По символическому стечению обстоятельств через два дня после того, как Старый Фриц наконец–то обрёл покой (очевидно, в последний раз), советские сторонники жёсткого курса предприняли неудачную попытку свержения Михаила Горбачёва и его правительства. Хотя путч потерпел фиаско, он засвидетельствовал смертельную болезнь Советского Союза. К концу года президент России Борис Ельцин отодвинул Горбачёва в сторону и объявил о кончине некогда могущественного СССР. Внезапный коллапс державы, после которого на её территории осталось 15 независимых государств, привёл к огромному вакууму власти на континенте. Вакууму, который суждено было заполнить объединённой Германии — благодаря её центральному положению на континенте и экономической мощи. Более не стеснённая границами Атлантического блока, Германия должна была вновь стать верховным судьёй в Mitteleuropa (Центральной Европе). Эта геополитическая структура была в спячке, пока Федеративная Республика в годы «холодной войны» являлась пограничным государством. Региональная гегемония Германии, произошло это сознательно или нет, стала свершившимся фактом. «Центральная Европа вновь будет сильно пахнуть Германией, — заметил отставной сотрудник Госдепартамента Дуглас Джонс. — Эта страна, пусть даже непреднамеренно, может стать серьёзным дестабилизирующим фактором»[636]
.Некоторые эксперты американской разведки ощущали наследственную тягу Германии к экспансионизму, полагая, что судьба страны определяется её географическим положением. На основании подобного тезиса один из аналитиков ЦРУ предсказал, что к концу века Германия не сможет удержаться, чтобы не порвать швартовы, связывающие её с Западом, и не отправиться в новую серию авантюр в духе Бисмарка. В прошлом германский «Drang nach Osten» — натиск на Восток — осуществлялся с помощью военной силы. Однако среди немецких националистов ранней постсоветской эпохи преобладала уверенность, что задачу, оказавшуюся в своё время не по плечу вермахту, выполнит германская марка.

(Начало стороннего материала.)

-- ==== Sys2Proof/Machine/BankMath.lean ====
section
/-!
DEFINITION. What a bank unit computes (R247-R251, R258-R264, R290-R303): the control word, columns read through its own decoder,
strips, dot products, gather-reduce, PQ scans, row operations, VET and BURNISH.
-/

namespace Sys2Proof.Machine

/-- SFMT of a control word (R258). -/
def cwSf (w : Nat) : Nat := bits w 7 0
/-- RFMT; INT8 register elements are sign-extended to INT16 (R249). -/
def cwRf (w : Nat) : Nat := bits w 15 8
/-- BATCH2. -/
def cwB2 (w : Nat) : Bool := bit w 16 = 1
/-- COND. -/
def cwCond (w : Nat) : Nat := bits w 18 17
/-- MASKED. -/
def cwMasked (w : Nat) : Bool := bit w 19 = 1
/-- M. -/
def cwM (w : Nat) : Nat := bits w 31 24
/-- THRESH. -/
def cwThresh (w : Nat) : Nat := bits w 63 32
/-- START. -/
def cwStart (w : Nat) : Nat := bits w 95 64
/-- MASK_START. -/
def cwMaskStart (w : Nat) : Nat := bits w 127 96
/-- N1, 0 standing for 2^24. -/
def cwN1 (w : Nat) : Nat := if bits w 151 128 = 0 then 2 ^ 24 else bits w 151 128
/-- N2. -/
def cwN2 (w : Nat) : Nat := bits w 167 152
/-- CAP, 0 standing for 2^24. -/
def cwCap (w : Nat) : Nat := if bits w 191 168 = 0 then 2 ^ 24 else bits w 191 168
/-- ID_BASE. -/
def cwIdBase (w : Nat) : Nat := bits w 223 192
/-- OUT_START. -/
def cwOut (w : Nat) : Nat := bits w 255 224

/-- A stored format that MVS accepts (R251). -/
def isStored (c : Nat) : Bool := [0x02, 0x03, 0x04, 0x05, 0x0B, 0x0C, 0x10, 0x11].contains c

/-- The register format fits the stored format (R249). -/
def regFits (sf rf : Nat) : Bool := if (intFmt sf).isSome then rf = 0x0A || rf = 0x0B else rf = 0x02 || rf = 0x03

/-- Blocks of a bank (R285). -/
def bankBlocks (v : Variant) : Nat := bankRows v / 1024

/-- The control word keeps the operation's limits (R259-R264, R300) on stack `d`. -/
def cmdOk (s : State) (d op flags w : Nat) : Bool :=
  let sf := cwSf w
  let bmp := cwStart w / 2 ^ 20 < bankBlocks s.variant && isBitmap s d (cwStart w / 2 ^ 20)
  flags < 4 && bits w 23 20 = 0 &&
  match op with
  | 0x01 => true
  | 0x02 =>
    let m := if sf = 0x10 || sf = 0x11 then 64 else 4
    isStored sf && regFits sf (cwRf w) && cwStart w % 32 = 0 && cwN2 w != 0 && cwN2 w % m = 0 && cwN2 w ≤ (if cwB2 w then 16384 else 32768)
  | 0x03 =>
    [0x02, 0x03, 0x04, 0x05, 0x0B, 0x0C].contains sf && regFits sf (cwRf w) && cwStart w % 32 = 0 && cwN2 w != 0 && cwN2 w ≤ 128 &&
      cwN2 w * fmtBits sf % 256 = 0
  | 0x04 =>
    [0x02, 0x03, 0x04, 0x05, 0x0B].contains sf && cwStart w % 32 = 0 && cwN1 w ≤ 16384 &&
      (cwN2 w = 32 || (cwN2 w = 16 && (sf = 0x02 || sf = 0x03)))
  | 0x05 =>
    sf = 0x0F && [0x02, 0x03, 0x0A].contains (cwRf w) && cwM w % 2 = 0 && 2 ≤ cwM w && cwM w ≤ 64 && cwStart w % 32 = 0 &&
      cwMaskStart w % 32 = 0
  | 0x06 => cwOut w % 64 = 0
  | 0x10 => bmp && cwStart w % 2 ^ 20 = 0 && 1 ≤ bits w 151 128 && bits w 151 128 ≤ 8192
  | 0x11 | 0x12 => bmp && cwStart w / 1024 % 1024 < 1020
  | _ => false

В силу высокой стоимости объединения Германия инвестировала средства в этот процесс не безоглядно, а руководствуясь стратегическими соображениями. Внимание было сосредоточено на ключевых областях: поставка энергоресурсов, транспорт, телекоммуникации и средства массовой информации. Германские экономические завоевания трансформировались в необходимость более масштабного политического влияния. Хозяйские замашки проявились и в требовании Германии предоставить ей место в Совете Безопасности ООН, и в настойчивых попытках сделать немецкий язык одним из официальных языков ЕС[637]

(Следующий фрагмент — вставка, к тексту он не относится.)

/-- Field findings of a drover descriptor (R324). -/
def drFindings (img : List Byte) (d : Placed) : List Finding :=
  let fetch := dType d.img = 0x64
  let promote := dType d.img = 0x65
  let idx := fetch || (promote && d.f 0x14 21 21 = 1)
  d.chk 0x10 15 0 (fun v => if fetch || promote then (tensorAt img v).any fun t => t.kind = 2 else v = 0xFFFF)
    ++ d.chk 0x10 31 16 (fun v => if idx then scratchOf img d.vcore v && fmtOfTid img v = 0x09 else v = 0xFFFF)
    ++ d.chk 0x14 15 0 (fun v => if fetch then (tensorAt img v).any fun t => t.kind = 0 else v = 0xFFFF)
    ++ d.chk 0x14 20 20 (fun v => v = 0 || promote) ++ d.chk 0x14 21 21 (fun v => v = 0 || promote)
    ++ d.chk 0x14 23 22 (fun v => v = 0 || fetch)
    ++ d.chk 0x18 14 0 (fun v => v % 32 = 0 && inRange 32 16384 v)
    ++ d.chk 0x1C 24 0 (fun v => if fetch || promote then inRange 1 (2 ^ 24) v else v = 0)
    ++ d.chk 0x20 31 0 (· % 4 = 0) ++ d.chk 0x24 31 0 (· % 32 = 0)
    ++ d.chk 0x28 28 0 (fun v => v = 0 || (promote && d.f 0x14 21 21 = 0))

/-- Stored formats of an operation (R251, R261-R263); none carries MX (R78). -/
def bkStoredFmt (type fmt : Nat) : Bool :=
  (match type with
   | 0x80 => [0x02, 0x03, 0x04, 0x05, 0x0B, 0x0C, 0x10, 0x11]
   | 0x81 => [0x02, 0x03, 0x04, 0x05, 0x0B, 0x0C]
   | 0x82 => [0x02, 0x03, 0x04, 0x05, 0x0B]
   | _ => [0x0F]).contains fmt

/-- Register formats (R249, R263, R276). -/
def bkRegister (type sf fmt : Nat) : Bool :=
  match type with
  | 0x82 => fmt = 0x09
  | 0x83 => fmt = 0x02 || fmt = 0x03 || fmt = 0x0A
  | _ => if sf = 0x0B || sf = 0x0C then fmt = 0x0A || fmt = 0x0B else fmt = 0x02 || fmt = 0x03

/-- A field that names an MX tensor in a bank-command descriptor (R78). -/
def noMx (img : List Byte) (d : Placed) (o lo : Nat) : List Finding :=
  d.role o (lo + 15) lo fun v => v = 0xFFFF || (tensorAt img v).all fun t => !fmtMx t.fmt

/-- Field findings of a bank-command descriptor (R78, R249, R251, R260-R263, R276, R278). -/
def bkFindings (img : List Byte) (d : Placed) : List Finding :=
  let t := dType d.img
  let sf := d.f 0x24 15 0
  let pq := t = 0x83
  let b2 := d.f 0x10 5 5
  let mem (v : Nat) : Bool := (tensorAt img v).any fun x => x.kind = 0 || x.kind = 2
  let n2 (v : Nat) : Bool :=
    match t with
    | 0x80 => v != 0 && v % (if sf = 0x10 || sf = 0x11 then 64 else 4) = 0 && v * (1 + b2) ≤ 32768
    | 0x81 => inRange 1 128 v && v * fmtBits (fmtCode sf) % 256 = 0
    | 0x82 => inRange 1 16384 v
    | _ => v = 0
  let slice_ (st : Tensor) : Bool :=
    let e := st.ext.getD 0 0
    if sf = 0x02 || sf = 0x03 then e = 16 || e = 32 else e = 32
  d.chk 0x10 3 2 (· ≤ 2) ++ d.chk 0x10 4 4 (fun v => v = 0 || !pq) ++ d.chk 0x10 5 5 (fun v => v = 0 || t = 0x80)
    ++ d.chk 0x10 7 6 (fun v => v = 0 || pq) ++ d.chk 0x14 31 0 (· != 0) ++ d.chk 0x18 31 0 (· != 0)
    ++ d.chk 0x1C 15 0 (fun v => mem v && (t != 0x82 || slice_ (tensorOf img v))) ++ scratchField img d 0x1C 16
    ++ d.chk 0x20 15 0 (fun v => if d.f 0x10 4 4 = 0 then scratchOf img d.vcore v else v = 0xFFFF)
    ++ scratchOrNone img d 0x20 16
    ++ fmtField img d 0x24 0 (d.f 0x1C 15 0) 0x0A ++ fmtField img d 0x24 16 (d.f 0x1C 31 16) 0x0A
    ++ fmtRole d 0x24 0 (bkStoredFmt t) ++ fmtRole d 0x24 16 (bkRegister t sf)
    ++ d.chk 0x28 31 0 (· % 32 = 0)
    ++ d.chk 0x2C 24 0 (fun v => inRange 1 (if t = 0x82 then 16384 else 2 ^ 24) v)
    ++ d.chk 0x30 15 0 n2 ++ d.chk 0x30 23 16 (fun v => if pq then v % 2 = 0 && inRange 2 64 v else v = 0)
    ++ d.chk 0x38 24 0 (fun v => if pq then inRange 1 (2 ^ 24) v else v = 0)
    ++ d.chk 0x40 15 0 (fun v => v = 0xFFFF || (pq && mem v))
    ++ d.role 0x40 15 0 (fun v => v = 0xFFFF || (tensorAt img v).isNone || fmtOfTid img v = 0x0E) ++ d.chk 0x44 31 0 (· % 32 = 0)
    ++ d.chk 0x48 15 0 (fun v => if d.f 0x10 4 4 = 1 then (tensorAt img v).any fun x => x.kind = 0 else v = 0xFFFF)
    ++ d.chk 0x4C 31 0 (· % 64 = 0) ++ d.chk 0x50 31 0 (· % 32 = 0) ++ d.chk 0x54 31 0 (· % 16 = 0)
    ++ noMx img d 0x20 0 ++ noMx img d 0x20 16 ++ noMx img d 0x48 0

/-- Field findings of a BK_ROWOP (R78, R304). -/
def rowopFindings (img : List Byte) (d : Placed) : List Finding :=
  d.chk 0x10 3 2 (· ≤ 2) ++ d.chk 0x14 31 0 (· != 0) ++ d.chk 0x18 31 0 (· != 0)
    ++ d.chk 0x1C 15 0 (fun v => (tensorAt img v).any fun x => x.kind = 0 && x.fmt = 0x0E)
    ++ d.chk 0x1C 31 16 (fun v => scratchOf img d.vcore v && fmtOfTid img v = 0x12)
    ++ scratchOrNone img d 0x20 0 ++ noMx img d 0x20 0 ++ d.chk 0x24 12 0 (inRange 1 8192) ++ d.chk 0x28 31 0 (· % 8 = 0) ++ d.chk 0x2C 31 0 (· % 16 = 0)

/-- Field findings of a descriptor of a known type and SIZE. -/
def bodyFindings (img : List Byte) (d : Placed) : List Finding :=
  let t := dType d.img
  if t = 0x30 then mmFindings img d
  else if 0x40 ≤ t && t ≤ 0x48 then vxFindings img d
  else if t = 0x60 || t = 0x68 || t = 0x70 || t = 0x71 then tmFindings img d
  else if 0x64 ≤ t && t ≤ 0x66 then drFindings img d
  else if 0x80 ≤ t && t ≤ 0x83 then bkFindings img d
  else if t = 0x90 then rowopFindings img d
  else controlFindings img d

/-- Findings of one descriptor (R107, R108): a reserved type, or one on the wrong queue, is reported alone. -/
def descFindings (img : List Byte) (d : Placed) : List Finding :=
  match typeOf (dType d.img) with
  | none => [d.fnd 0x0D 0 0 (dType d.img)]
  | some (q, size) =>
    if q != 8 && q != d.q then [d.fnd 0x0D 0 0 (dType d.img)]
    else
      let head := d.chk 0 10 8 (· = d.q) ++ d.chk 0 12 11 (· = size) ++ d.chk 0 14 14 (fun v => v = 0 || dRec d.img)
        ++ waitFindings d 4 ++ waitFindings d 8
      head ++ (if dSlots d.img = size + 1 then reservedDesc d ++ arithFindings d ++ bodyFindings img d else [])

/-- Stage DESCRIPTORS. -/
def descriptorFindings (img : List Byte) : List Finding := (imgPlaced img).flatMap (descFindings img)

end Sys2Proof.Machine
end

.Вновь обретённая напористость Германии проявилась и в военной области. Якобы отреагировав на события на территории бывшей Югославии, германский Конституционный суд в июле 1994 года принял решение, что немецкие вооружённые силы могут принимать участие в военных операциях и помимо НАТО. «Это решение предоставило Германии свободу действий на внешнеполитической арене. Тормоза, сдерживавшего нас, больше нет», — заявил министр иностранных дел Клаус Кинкель, ранее возглавлявший западногерманскую спецслужбу BND. Хотя немецкие официальные лица публично заверили в том, что их страна не будет придерживаться интервенционистской или милитаристской внешней политики, министр обороны Фолькер Рюэ заявил в опубликованной в 1994 году «Белой книге», что отныне немецкая армия будет служить «инструментом внешней политики»[638]

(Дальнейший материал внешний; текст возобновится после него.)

-- ==== Sys2Proof/Machine/Verify.lean ====
section
/-!
DEFINITION. Stages STREAMS and PLACEMENT of the verifier, and the verifier as a whole (R18, R104-R106, R109, R116, R135, R155,
R159-R164, R434).
-/

namespace Sys2Proof.Machine

/-- The descriptors of a virtual context, by queue and waybill. -/
def contextDescs (img : List Byte) (vcore vctx : Nat) : List Placed :=
  (List.range 8).flatMap fun q => ((findStream img vcore vctx q).map (streamPlaced img)).getD []

/-- The node of a descriptor's start; its completion is the next number (R160). -/
def startNode (ds : List Placed) (q k : Nat) : Option Nat := (ds.findIdx? fun d => d.q = q && d.k = k).map (2 * ·)

/-- The waits in force of a descriptor. -/
def forcedWaits (d : List Byte) : List (Nat × Nat) :=
  (descWaits d).filterMap fun w => if bit w 19 = 1 then some (bits w 18 16, bits w 15 0) else none

/-- A BARRIER's entry and pass: how many BARRIERs of its queue up to it name the entry (R160). -/
def barrierPass (ds : List Placed) (d : Placed) : Nat × Nat :=
  let e := d.f 0x10 11 0
  (e, (ds.filter fun x => x.q = d.q && x.k ≤ d.k && dType x.img = 0x03 && x.f 0x10 11 0 = e).length)

/-- The edges X → Y of R160. -/
def graphEdges (ds : List Placed) : List (Nat × Nat) :=
  let bind := ds.findIdx? fun d => dType d.img = 0x10 && d.q = qCt
  (ds.zipIdx).flatMap fun (d, i) =>
    [(2 * i, 2 * i + 1)]
      ++ (if d.k ≤ 1 then [] else [(2 * i - 2, 2 * i), (2 * i - 1, 2 * i + 1)])
      ++ ((forcedWaits d.img).filterMap fun w => (startNode ds w.1 w.2).map fun p => (p + 1, 2 * i))
      ++ (if d.q = qCt then [] else (bind.map fun b => (2 * b + 1, 2 * i)).toList)
      ++ (if dType d.img != 0x03 then [] else
          (ds.zipIdx).filterMap fun (b, j) =>
            if j != i && dType b.img = 0x03 && barrierPass ds b = barrierPass ds d then some (2 * j, 2 * i + 1) else none)

/-- The nodes that Kahn's algorithm sorts, in order: at each step the lowest node whose predecessors are all sorted. -/
def kahn (edges : List (Nat × Nat)) (n : Nat) : Nat → List Nat → List Nat
  | 0, done => done
  | fuel + 1, done =>
    match (List.range n).find? fun x => !done.contains x && edges.all fun e => e.2 != x || done.contains e.1 with
    | some x => kahn edges n fuel (done ++ [x])
    | none => done

/-- Elementwise maximum. -/
def maxVec (a b : List Nat) : List Nat := (List.range 8).map fun i => max (a.getD i 0) (b.getD i 0)

/-- K of every sorted node (R160). -/
def kTable (ds : List Placed) (edges : List (Nat × Nat)) (order : List Nat) : SMap (List Nat) :=
  order.foldl (fun t x =>
    let v := edges.foldl (fun v e => if e.2 = x then maxVec v (SMap.get (fun _ => []) t e.1) else v) [0, 0, 0, 0, 0, 0, 0, 0]
    let v := if x % 2 = 1 then (match ds[x / 2]? with
      | some d => v.set d.q (max (v.getD d.q 0) d.k)
      | none => v) else v
    SMap.ins x v t) []

/-- Shortest path back to `target` along edges that stay among unsorted nodes: paths are held newest node first. -/
def cyclePath (edges : List (Nat × Nat)) (target : Nat) : Nat → List (List Nat) → List Nat → Option (List Nat)
  | 0, _, _ => none
  | fuel + 1, front, seen =>
    match front.find? fun p => edges.contains (p.headD 0, target) with
    | some p => some p.reverse
    | none =>
      let r := front.foldl (fun (acc : List (List Nat) × List Nat) p =>
        edges.foldl (fun acc e => if e.1 = p.headD 0 && !acc.2.contains e.2 then (acc.1 ++ [e.2 :: p], acc.2 ++ [e.2]) else acc) acc)
        ([], seen)
      if r.1.isEmpty then none else cyclePath edges target fuel r.1 r.2

/-- Consecutive equal entries once. -/
def dedupNext : List Nat → List Nat
  | [] => []
  | x :: xs => if xs.head? = some x then dedupNext xs else x :: dedupNext xs

/-- The members of one cycle, by descriptor index, from the lowest descriptor that lies on a cycle (R160). -/
def cycleMembers (edges : List (Nat × Nat)) (n : Nat) (done : List Nat) : List Nat :=
  let left := (List.range n).filter fun x => !done.contains x
  let inner := edges.filter fun e => left.contains e.1 && left.contains e.2
  let paths := left.filterMap fun x => cyclePath inner x n [[x]] [x]
  let ms := dedupNext ((paths.headD []).map (· / 2))
  if 1 < ms.length && ms.head? = ms.getLast? then ms.dropLast else ms

/-- DEADLOCK findings of a context. -/
def deadlockFindings (ds : List Placed) (edges : List (Nat × Nat)) (done : List Nat) : List Finding :=
  if done.length = 2 * ds.length then []
  else
    let ms := cycleMembers edges (2 * ds.length) done
    let nexts := ms.drop 1 ++ ms.take 1
    (ms.zip nexts).filterMap fun (a, b) =>
      match ds[a]?, ds[b]? with
      | some d, some e => some { d.whole 0x13 (e.q * 2 ^ 16 + e.k) 0 with cycle := true }
      | _, _ => none

/-- WB_UNREACHABLE findings (R116, R166): each is about one wait word. -/
def reachFindings (img : List Byte) (d : Placed) : List Finding :=
  (waitOffs d.img).flatMap fun o =>
    let w := dWait d.img o
    let q := bits w 18 16
    let k := bits w 15 0
    unless_ (bit w 19 = 0 || (((findStream img d.vcore d.vctx q).any fun t => inRange 1 t.descs k) && !(q = d.q && d.k ≤ k)))
      (d.fnd 0x12 o 0 w)

/-- END last and unique in a stream (R109). -/
def endFindings (img : List Byte) (i : Nat) : List Finding :=
  let t := streamOf (streamEntry img i)
  let ds := streamPlaced img t
  unless_ ((ds.filter fun d => dType d.img = 0x04).length = 1 && (ds.getLast?.any fun d => dType d.img = 0x04))
    { code := 0x0F, table := 2, index := i, off := imgField img 0x18 31 0 + 32 * i }

/-- EPOCH_BINDING findings of a context: where CTX_BIND stands (R105, R109). -/
def bindFindings (img : List Byte) (vcore vctx : Nat) (ds : List Placed) : List Finding :=
  let first := ds.any fun d => dType d.img = 0x10 && d.q = qCt && d.k = 1
  ds.flatMap (fun d => unless_ (dType d.img != 0x10 || (d.q = qCt && d.k = 1)) (d.whole 0x16 0 0))
    ++ (snapshotEntry img vcore vctx).toList.flatMap fun i =>
        let src := fieldAt (epochEntry img i) 8 1 0
        unless_ ((src = 1) = first) { code := 0x16, table := 4, index := i, off := imgField img 0x28 31 0 + 16 * i + 8, arg0 := src }

/-- BARRIER_COUNT findings of one barrier entry (R104). -/
def passFindings (img : List Byte) (i : Nat) : List Finding :=
  let e := barrierEntry img i
  let ds := contextDescs img (fieldAt e 0 15 0) (fieldAt e 0 17 16)
  (List.range 8).flatMap fun q =>
    let n := (ds.filter fun d => d.q = q && dType d.img = 0x03 && d.f 0x10 11 0 = i).length
    unless_ (n = if bit (fieldAt e 0 31 24) q = 1 then fieldAt e 4 15 0 else 0)
      { code := 0x14, table := 3, index := i, off := imgField img 0x20 31 0 + 16 * i, queue := q, vctx := fieldAt e 0 17 16, arg0 := n }

/-- A BAR_ARRIVE with WAIT = 0. -/
def splitArrive (d : Placed) : Bool := dType d.img = 0x25 && d.f 0x14 0 0 = 0

/-- WAIT = 0 arrivals outstanding after descriptor `k` of a Q_SY stream (R135). -/
def outstanding (ds : List Placed) (k : Nat) : Nat :=
  (ds.filter fun d => splitArrive d && d.k ≤ k && !ds.any fun w => dType w.img = 0x26 && w.k ≤ k && w.f 0x14 15 0 = d.k).length

/-- SPLIT_ARRIVE findings of a context (R135). -/
def splitFindings (ds : List Placed) : List Finding :=
  let sy := ds.filter fun d => d.q = qSy
  sy.flatMap fun d =>
    if splitArrive d then unless_ (outstanding sy d.k ≤ 16) (d.whole 0x15 0 0)
    else if dType d.img = 0x26 then
      unless_ (sy.any fun a => splitArrive a && a.k < d.k && a.k = d.f 0x14 15 0) (d.fnd 0x15 0x14 0 (d.f 0x14 15 0))
    else []

/-- TENSOR_BOUNDS findings of a descriptor (R162, R276, R537). -/
def boundsFindings (img : List Byte) (d : Placed) : List Finding :=
  (descAccs img d.img).flatMap (fun a =>
      let n := (tensorOf img a.tid).bytes
      unless_ (a.hi ≤ n) (d.whole 0x10 a.tid (a.hi - max a.lo n)))
    ++ (if 0x80 ≤ dType d.img && dType d.img ≤ 0x83 then
          let r := bkRegBytes (dType d.img) (bkBody img d.img)
          unless_ (r ≤ 65536) (d.whole 0x10 (d.f 0x1C 31 16) (r - 65536))
        else [])

/-- The static writes of a descriptor to BOUND or REGION tensors: base, and bytes from it (R161). -/
def dramWrites (img : List Byte) (d : Placed) : List (Nat × (Nat × Nat) × Nat × Nat) :=
  (descAccs img d.img).filterMap fun a =>
    let t := tensorOf img a.tid
    if a.write && t.kind != 1 && a.lo < a.hi then some (a.tid, (t.kind, t.sel), t.offset + a.lo, t.offset + a.hi) else none

/-- OVERLAP_WRITE findings of a context (R161): each unordered pair once, at the later in (queue, waybill) order. -/
def overlapFindings (img : List Byte) (ds : List Placed) (k : SMap (List Nat)) : List Finding :=
  let ws := (ds.zipIdx).flatMap fun (d, i) => (dramWrites img d).map fun w => (i, d, w)
  let kAt (i q : Nat) : Nat := (SMap.get (fun _ => []) k (2 * i)).getD q 0
  ws.flatMap fun (j, b, wb) => ws.flatMap fun (i, a, wa) =>
    unless_ (!(i < j && wa.2.1 = wb.2.1 && wa.2.2.1 < wb.2.2.2 && wb.2.2.1 < wa.2.2.2 && kAt j a.q < a.k && kAt i b.q < b.k))
      (b.whole 0x11 (a.q * 2 ^ 16 + a.k) wb.1)

/-- The virtual contexts that have a stream, in stream-table order. -/
def imgContexts (img : List Byte) : List (Nat × Nat) := ((imgStreams img).map fun t => (t.vcore, t.vctx)).eraseDups

/-- Findings of the graph of one context (R160, R161). -/
def graphFindings (img : List Byte) (ds : List Placed) : List Finding :=
  let edges := graphEdges ds
  let order := kahn edges (2 * ds.length) (2 * ds.length) []
  if order.length = 2 * ds.length then overlapFindings img ds (kTable ds edges order) else deadlockFindings ds edges order

/-- Stage STREAMS. -/
def streamStage (img : List Byte) : List Finding :=
  (List.range (imgStreamCount img)).flatMap (endFindings img)
    ++ (List.range (imgBarrierCount img)).flatMap (passFindings img)
    ++ (imgContexts img).flatMap fun x =>
        let ds := contextDescs img x.1 x.2
        bindFindings img x.1 x.2 ds ++ ds.flatMap (reachFindings img) ++ splitFindings ds ++ graphFindings img ds
          ++ ds.flatMap (boundsFindings img)

/-- An entry of a placement (R434): the core, the contexts used, their hardware contexts and their SP_BASE in bytes. -/
structure PlaceEntry where
  page : Nat := 0
  en : Nat := 0
  hw : List Nat := []
  sp : List Nat := []
  reserved : Bool := false
deriving DecidableEq, Repr

/-- Decode entry `v` of a placement. -/
def placeEntry (bytes : List Byte) (v : Nat) : PlaceEntry :=
  let f := fieldAt (slice bytes (16 * v) 16)
  { page := f 0 13 0, en := f 0 19 16, hw := (List.range 4).map fun i => f 0 (25 + 2 * i) (24 + 2 * i)
    sp := [f 4 13 0, f 4 29 16, f 8 13 0, f 8 29 16].map (· * 2048)
    reserved := f 0 15 14 != 0 || f 0 23 20 != 0 || f 4 15 14 != 0 || f 4 31 30 != 0 || f 8 15 14 != 0 || f 8 31 30 != 0 || f 0xC 31 0 != 0 }

/-- The core that a placement entry names, if its page is the first of a CORE unit. -/
def PlaceEntry.core (e : PlaceEntry) : Option Nat :=
  match unitOfPage e.page with
  | some (.core n m j, 0) => some (coreNo n m j)
  | _ => none

/-- The virtual contexts that a placement entry uses. -/
def PlaceEntry.ctxs (e : PlaceEntry) : List Nat := (List.range 4).filter fun i => bit e.en i = 1

/-- A placement entry keeps the legal values of R434. -/
def PlaceEntry.legal (e : PlaceEntry) (img : List Byte) (v : Nat) : Bool :=
  let hw := e.ctxs.map fun i => e.hw.getD i 0
  !e.reserved && ((imgStreams img).all fun t => t.vcore != v || bit e.en t.vctx = 1) && hw.Nodup && e.sp.all (· ≤ 12287 * 2048)

/-- PLACEMENT findings of virtual core `v` (R163, R434). -/
def placeFindings (s : State) (img bytes : List Byte) (v : Nat) : List Finding :=
  let e := placeEntry bytes v
  let f : Finding := { code := 0x19, table := 8, index := v, off := 0xFFFFFFFF, arg0 := fieldAt (slice bytes (16 * v) 16) 0 31 0 }
  match e.core with
  | none => [f]
  | some g => unless_ (e.legal img v && unitReachable s (coreUnit g) && (List.range v).all fun u => (placeEntry bytes u).core != some g) f

/-- FOREIGN_STACK findings of a virtual core (R18, R163). -/
def foreignFindings (img bytes : List Byte) (v : Nat) : List Finding :=
  match (placeEntry bytes v).core with
  | none => []
  | some g => ((imgPlaced img).filter fun d => d.vcore = v && d.q = qBk && 0x80 ≤ dType d.img).flatMap fun d =>
      unless_ (d.f 0x10 1 0 = corePart g) (d.fnd 0x1A 0x10 0 (d.f 0x10 1 0))

/-- The units that a placement uses (R106): each placed core's header and engines, the controllers that its descriptors name,
and `dev`. -/
def usedUnits (img : List Byte) (cores : List Nat) : List UnitId :=
  .dev :: (cores.flatMap fun g => (coreUnit g).all)
    ++ ((imgPlaced img).filter fun d => d.q = qBk && 0x80 ≤ dType d.img).map fun d => UnitId.mc (d.f 0x10 1 0) (d.f 0x10 3 2)

/-- Capability entry `i` holds for every used unit of its class (R106). -/
def capsHold (s : State) (img : List Byte) (cores : List Nat) (i : Nat) : Bool :=
  let e := capsEntry img i
  (usedUnits img cores).all fun u =>
    u.classCode != fieldAt e 0 7 0 ||
      ((u.constWord s.variant (0x30 + 4 * fieldAt e 0 9 8)).getD 0 &&& fieldAt e 4 31 0) = fieldAt e 8 31 0

/-- CAPABILITY findings. -/
def capabilityFindings (s : State) (img : List Byte) (cores : List Nat) : List Finding :=
  (List.range (imgCapsCount img)).flatMap fun i =>
    unless_ (capsHold s img cores i) { code := 0x18, table := 5, index := i, off := imgField img 0x30 31 0 + 16 * i }

/-- The core number of each virtual core of a placement. -/
def placedCores (img bytes : List Byte) : List Nat := (List.range (imgVcores img)).map fun v => ((placeEntry bytes v).core).getD 0

/-- Stage PLACEMENT. -/
def placementStage (s : State) (img bytes : List Byte) : List Finding :=
  let vs := List.range (imgVcores img)
  vs.flatMap (placeFindings s img bytes) ++ vs.flatMap (foreignFindings img bytes)
    ++ capabilityFindings s img (vs.filterMap fun v => (placeEntry bytes v).core)

/-- Stages AUTH to STREAMS: the first stage with a finding, by its code of R155, and its findings; none when all pass. -/
def verifyImage (key : Option (List Byte)) (img : List Byte) : Option (Nat × List Finding) :=
  let a := authFindings key img
  if !a.isEmpty then some (0, a) else
  let h := headerFindings img
  if !h.isEmpty then some (1, h) else
  let t := tableFindings img
  if !t.isEmpty then some (2, t) else
  let d := descriptorFindings img
  if !d.isEmpty then some (3, d) else
  let x := streamStage img
  if !x.isEmpty then some (4, x) else none

end Sys2Proof.Machine
end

.К этому времени Германия стала вторым по объёмам экспортёром оружия в мире, уступая только Соединённым Штатам. Поглотив армию Восточной Германии, Федеративная Республика сократила численность своих вооружённых сил до 350 тысяч человек, оставшись крупнейшей армией Европы. Германия вернула себе статус важнейшей военной державы континента благодаря политикам США и НАТО, искавшим помощи Бонна в защите Западной Европы от СССР в годы «холодной войны». Хотя, как предполагалось, НАТО должна была сдерживать как Германию, так и Россию, она оказалась средством восстановления военной мощи Германии. Теперь, когда противостояние сверхдержав завершилось, немецкие лидеры продемонстрировали свою готовность создать новые структуры безопасности, уже вне рамок НАТО. Эти планы включали создание европейских вооружённых сил, состоявших на первом этапе из 35 тысяч французских и немецких солдат. Подобные планы вызвали беспокойство официальных кругов США, пытавшихся помешать восстановлению национального характера военной политики Германии. Ещё одной сферой беспокойства Соединённых Штатов стала программа немецких исследований в области ядерных вооружений. Идеи «мозговых центров» немецких военных были высказаны издателем журнала «Шпигель» Рудольфом Аугштайном, заявившим о возможности возникновения ситуации, когда Германия будет вынуждена обзавестись собственным ядерным оружием, «невзирая на существующие международные договоры»[639]
.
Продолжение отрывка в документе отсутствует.